Cremation is often marketed as a greener choice, but each flame cremation emits: 400–600 pounds of CO₂, along with nitrogen oxides (NOₓ), sulfur dioxide, particulate matter, volatile organic compounds (VOCs), and the release of mercury vapor from dental amalgam.
Burial is not environmentally neutral either: it consumes large amounts of urban land, requires caskets made from steel, hardwood, and concrete, and depends on embalming fluids that contain formaldehyde, methanol, and glutaraldehyde, all of which leach into soil over time.
While Derci will initially support all disposition methods, because capacity failures create far greater environmental and public-health harm than any single practice, we also introduce pathways that significantly reduce impact.
Aquamation is an existing cremation alternative which carries a 90 percent lower carbon footprint. Over time, we aim to redefine burial rituals to be more inclusive, customizable and expand access to other environmentally responsible options.

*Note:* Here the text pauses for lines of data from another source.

/-- A link (R253, R267, R269, R270): LNKSTAT's fields, its route cost, its send window and arbitration weight, the credits that it holds,
the messages and frames received for firmware and the host, the messages that wait for a credit, with their destinations, the messages and frames sent; the
priorities on which the partner has paused frames, and the frames that wait for it. -/
structure Link where
  up : Bool
  wid : Nat
  mode : Nat
  rtry : Nat
  spare : Nat
  cost : Nat
  win : Nat
  weight : Nat
  cred : Nat
  rx : List (List Byte)
  wait : List (Nat × FabricMsg)
  tx : List FabricMsg
  txf : List (List Byte)
  paused : BitVec 8
  txw : List (List Byte)
  deriving DecidableEq, Repr

def Link.reset : Link :=
  { up := false, wid := 0, mode := 0, rtry := 0, spare := 0, cost := 1, win := 0, weight := 0, cred := 0, rx := [], wait := [], tx := [],
    txf := [], paused := 0, txw := [] }

/-- The I/O die's registers and queues (R18, R37, R219, R220, R230, R242, R251, R264 to R271, R78); the range of the invalidation in
progress (R37); what the last host access returned, what the read of a split host atomic did (R47), the host accesses that wait for the
attach to retrain (R249), what the last call of the region unit returned to firmware (a status, a counter), and the granules of peers and of
the host that the I/O die has read for a command record (R267). -/
structure IO where
  binding : Sparse Word
  poolMap : Sparse (Option Word)
  poolCnt : Sparse Nat
  valo : Word
  vahi : Word
  xlctl : Word
  xlLo : Word
  xlHi : Word
  xlwait : List Nat
  qslots : Sparse QSlot
  pendArr : Sparse Bool
  evq : Sparse EvQ
  irqs : List Nat
  ctxBusy : Bool
  ctxStat : Nat
  links : Sparse Link
  mircfg : DWord
  mirrx : DWord
  pwrcap : Nat
  clock : Nat
  hbmStep : Nat
  flrBusy : Bool
  flrFn : Nat
  flrDone : Bool
  dmaA : Sparse DWord
  dmaB : Sparse DWord
  mgmtBase : DWord
  bootstat : BitVec 8
  postbuf : Sparse Word
  fwmq : List (List Byte)
  monmq : List (List Byte)
  lost : List Nat
  hostRd : List Byte
  hostSplit : List Byte
  hostq : List HostOp
  fwReply : DWord
  got : List (Nat × Nat × BitVec 128 × Bool)
  deriving DecidableEq, Repr

def IO.reset : IO :=
  { binding := [], poolMap := [], poolCnt := [], valo := 0, vahi := 0, xlctl := 0, xlLo := 0, xlHi := 0, xlwait := [], qslots := [], pendArr := [], evq := [],
    irqs := [], ctxBusy := false, ctxStat := 0, links := [], mircfg := 0, mirrx := 0, pwrcap := 2800, clock := 1600,
    hbmStep := 0, flrBusy := false, flrFn := 0, flrDone := false, dmaA := [], dmaB := [], mgmtBase := 0, bootstat := 0,
    postbuf := [], fwmq := [], monmq := [], lost := [], hostRd := [], hostSplit := [], hostq := [], fwReply := 0, got := [] }

/-- A scheduler core (R218, R222 to R226, R245): `x` by number, the exception registers, the command window. -/
structure Sched where
  x : Sparse DWord
  pc : DWord
  mepc : DWord
  mcause : DWord
  mtval : DWord
  mtvec : DWord
  mstatus : DWord
  asleep : Bool
  inReset : Bool
  win : List DWord
  deriving DecidableEq, Repr

def Sched.reset : Sched :=
  { x := [], pc := 0, mepc := 0, mcause := 0, mtval := 0, mtvec := 0, mstatus := 0, asleep := false, inReset := true, win := [] }

/-! ## The monitor -/

/-- A key slot (R256): `st` 0 empty, 1 active, 2 erasing; the counter-tree roots of a GCM key, by range of 512 KiB (R39). -/
structure KeySlot where
  st : Nat
  gcm : Bool
  root : Nat
  key : BitVec 512
  roots : Sparse DWord
  deriving DecidableEq, Repr

def KeySlot.empty : KeySlot := ⟨0, false, 0, 0, []⟩

/-- A registered image (R132, R133). -/
structure Image where
  hdr : DWord
  own : DWord
  digest : BitVec 384
  key : BitVec 384
  rcb : Nat
  deriving DecidableEq, Repr

/-- A quota root (R260 to R262). -/
structure Root where
  held : Bool
  rcb : Nat
  fn : Nat
  ed : BitVec 384
  ml : BitVec 384
  counter : DWord
  ring : Nat
  logn : Nat
  cblk : Nat
  seq : Nat
  written : Nat
  prev : BitVec 384
  records : List (List Byte)
  full : Bool
  deriving DecidableEq, Repr

def Root.none : Root :=
  { held := false, rcb := 0, fn := 0, ed := 0, ml := 0, counter := 0, ring := 0, logn := 0, cblk := 0, seq := 0, written := 0,
    prev := 0, records := [], full := false }

/-- A save area (R240, R413), in order of creation: the context whose image it holds. -/
structure SaveArea where
  base : Nat
  size : Nat
  ctx : Option Nat
  deriving DecidableEq, Repr

/-- The secure world (R244 to R262): the physical ranges that are tagged secure, the device save key's counter-tree roots (R240), the
commands being served, by mailbox, which mailbox was served last (R250), the key slot that a KEYERASE in progress erases (R258), deleted roots whose last records are still to be
written, by number (R262). -/
structure Mon where
  meas : Sparse (BitVec 384)
  deny : Word
  roll : Sparse Nat
  conf : Bool
  confNext : Bool
  dbg : Bool
  fwrange : Option (Nat × Nat)
  secured : List (Nat × Nat)
  keys : Sparse KeySlot
  tags : Sparse Tag
  saveKey : BitVec 512
  saveRoots : Sparse DWord
  areas : List SaveArea
  images : List (Nat × Image)
  nextHandle : Nat
  roots : Sparse Root
  late : List (Nat × Root)
  bufHost : Sparse Byte
  bufFw : Sparse Byte
  stHost : Word
  stFw : Word
  cmdHost : Word
  cmdFw : Word
  last : Mailbox
  erase : Option Nat
  report : List Byte
  deriving DecidableEq, Repr

def Mon.reset : Mon :=
  { meas := [], deny := 0, roll := [], conf := false, confNext := false, dbg := false, fwrange := none, secured := [], keys := [], tags := [],
    saveKey := 0, saveRoots := [], areas := [], images := [], nextHandle := 0x100, roots := [], late := [], bufHost := [], bufFw := [], stHost := 0,
    stFw := 0, cmdHost := 0, cmdFw := 0, last := .fw, erase := none, report := [] }

/-! ## The device -/

/-- A row of the pool (R73, R79): a 16-byte row of the scratchpad, of a warp's registers (by `8 × reg + slice`), of the accumulator
store (two elements). -/
inductive PoolRow where
  | scr (row : Nat)
  | reg (warp key : Nat)
  | acc (row : Nat)
  deriving DecidableEq, Repr

/-- A symbol of a slab's pool goes bad (R75): an input of the outside world. `slab` is the mesh core to which the slab is bound at gang
factor 1, `group` its check group, `sym` 0 to 15 the data bank and 16, 17 the check bank of the group (R78), `row` and `byte` the codeword,
`xv` the difference. -/
structure SymErr where
  slab : Nat
  group : Nat
  sym : Nat
  row : Nat
  byte : Nat
  xv : Byte
  deriving DecidableEq, Repr
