/-- The bank cycles of an instruction counted with its first request (R401). -/
def State.withConf (s : State) (rs : List Req) : List Req :=
  match rs with
  | [] => []
  | r :: rest => { r with conf := s.conflicts (rs.map Req.home) r.len } :: rest

end Sys2Proof.Machine
end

Our model includes mobile aquamation units for disaster relief and heat-wave events along the Sun Belt. Aging populations and climate volatility will produce acute spikes in mortality. With the right regulatory modernization, these mobile units can prevent overcrowded morgues.

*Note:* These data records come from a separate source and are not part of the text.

-- ==== Sys2Proof/Machine/Home.lean ====
section
/-!
DEFINITION. Accesses performed at their homes (spec/10 R180, R186; spec/09 R161 to R168; spec/02 R42 to R47, R406), the atomics'
operations and their merging in the routers, and the write-back of replies (spec/05 R99, spec/17 R299, spec/20 R368).
-/

namespace Sys2Proof.Machine

/-! ## Requests -/

def State.findReq (s : State) (id : Nat) : Option Req := s.fab.reqs.find? fun r => r.id == id

def State.modReq (s : State) (id : Nat) (f : Req → Req) : State :=
  { s with fab := { s.fab with reqs := s.fab.reqs.map fun r => if r.id == id then f r else r } }

def State.dropReq (s : State) (id : Nat) : State := { s with fab := { s.fab with reqs := s.fab.reqs.filter fun r => r.id != id } }

/-- Whether a part still awaits its reply: its warp lives, and it is a load or does not drop its reply (R164, R295). -/
def Req.wants (r : Req) (p : Part) : Bool := p.live && (r.kind == .load || !isGz p.v || (r.kind != .atom && r.sprd != 7))

/-- A read of a lane's source has returned: a half of the source keeps its place (R297). -/
def LdaRec.took (d : LdaRec) (r : Req) (v : BitVec 128) (pois : Bool) : LdaRec :=
  if d.reqs.contains r.id then
    { d with reqs := d.reqs.filter (· != r.id), data := d.data ||| v <<< (64 * r.sec), pois := d.pois || pois }
  else d

/-- What LDA16's source read returns, kept for its write (R306). -/
def State.ldaRead (s : State) (r : Req) (v : BitVec 128) (pois : Bool) : State :=
  if (s.core r.core).lda.any fun d => d.reqs.contains r.id then
    s.modCore r.core fun k => { k with lda := k.lda.map fun d => d.took r v pois }
  else s

def Core.modCopy (k : Core) (id : Nat) (f : CopyRec → CopyRec) : Core :=
  { k with copies := k.copies.map fun r => if r.id = id then f r else r }

/-- Whether accesses of a bulk copy are on their way to a peer. -/
def State.copyMoves (s : State) (id : Nat) : Bool := s.fab.reqs.any fun q => q.core != Config.numCores && q.copy.map Prod.fst == some id && !q.done

/-- A bulk copy whose chunks are all written, with nothing of it on its way, has completed in the job window (R60, R180). -/
def State.copyDone (s : State) (c id : Nat) : State :=
  if ((s.core c).copies.any fun q => q.id == id && q.fin) && !s.copyMoves id then
    s.modCore c fun k => { k with window := k.window.filter fun x => x != .copy id }
  else s

/-- What a read of a granule at a peer or the host, by a bulk copy or the I/O die, has returned, or that a copy's write is acknowledged (R56,
R180). -/
def State.copyTook (s : State) (r : Req) (v : BitVec 128) (pois : Bool) : State :=
  match r.copy with
  | none => s
  | some (id, g) =>
    if r.core = Config.numCores then { s with io := { s.io with got := (id, g, v, pois) :: s.io.got } }
    else if r.kind = .load then s.modCore r.core fun k => k.modCopy id fun q => { q with got := (g, v, pois) :: q.got }
    else s.copyDone r.core id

Derci positions environmental stewardship not as an add-on but as the operational backbone of a modern, scalable death-care system.
Photo above is one of our early ideations on how to solve spikes in demand, possible mobile solutions.
Automation is a gendered issue.
Deathcare is hitting a capacity gap, where case volume is rising faster than facilities and staff can keep up. At the same time, women in admin, communication, and care roles are facing an AI-driven displacement wave. Derci solves both by automating the back-of-house and creating safe, front-of-house roles that let women lead operations without the direct handling of human remains.
AI & Robotic automation is set to displace roles where women workers are concentrated: care, communication, administrative support. These are the undervalued sectors that make modern economies run, and they are the first to be absorbed by AI systems trained on global patterns of extraction.
As these workers lose ground in traditional employment pathways, the deathcare industry becomes one of the few remaining spaces where human presence is irreplaceable.
Derci’s model intentionally channels that displacement into opportunity, creating front-of-house roles designed for women and BIPOC workers and eventually giving them a path to own and operate their own locations through mentoring, training, and franchise.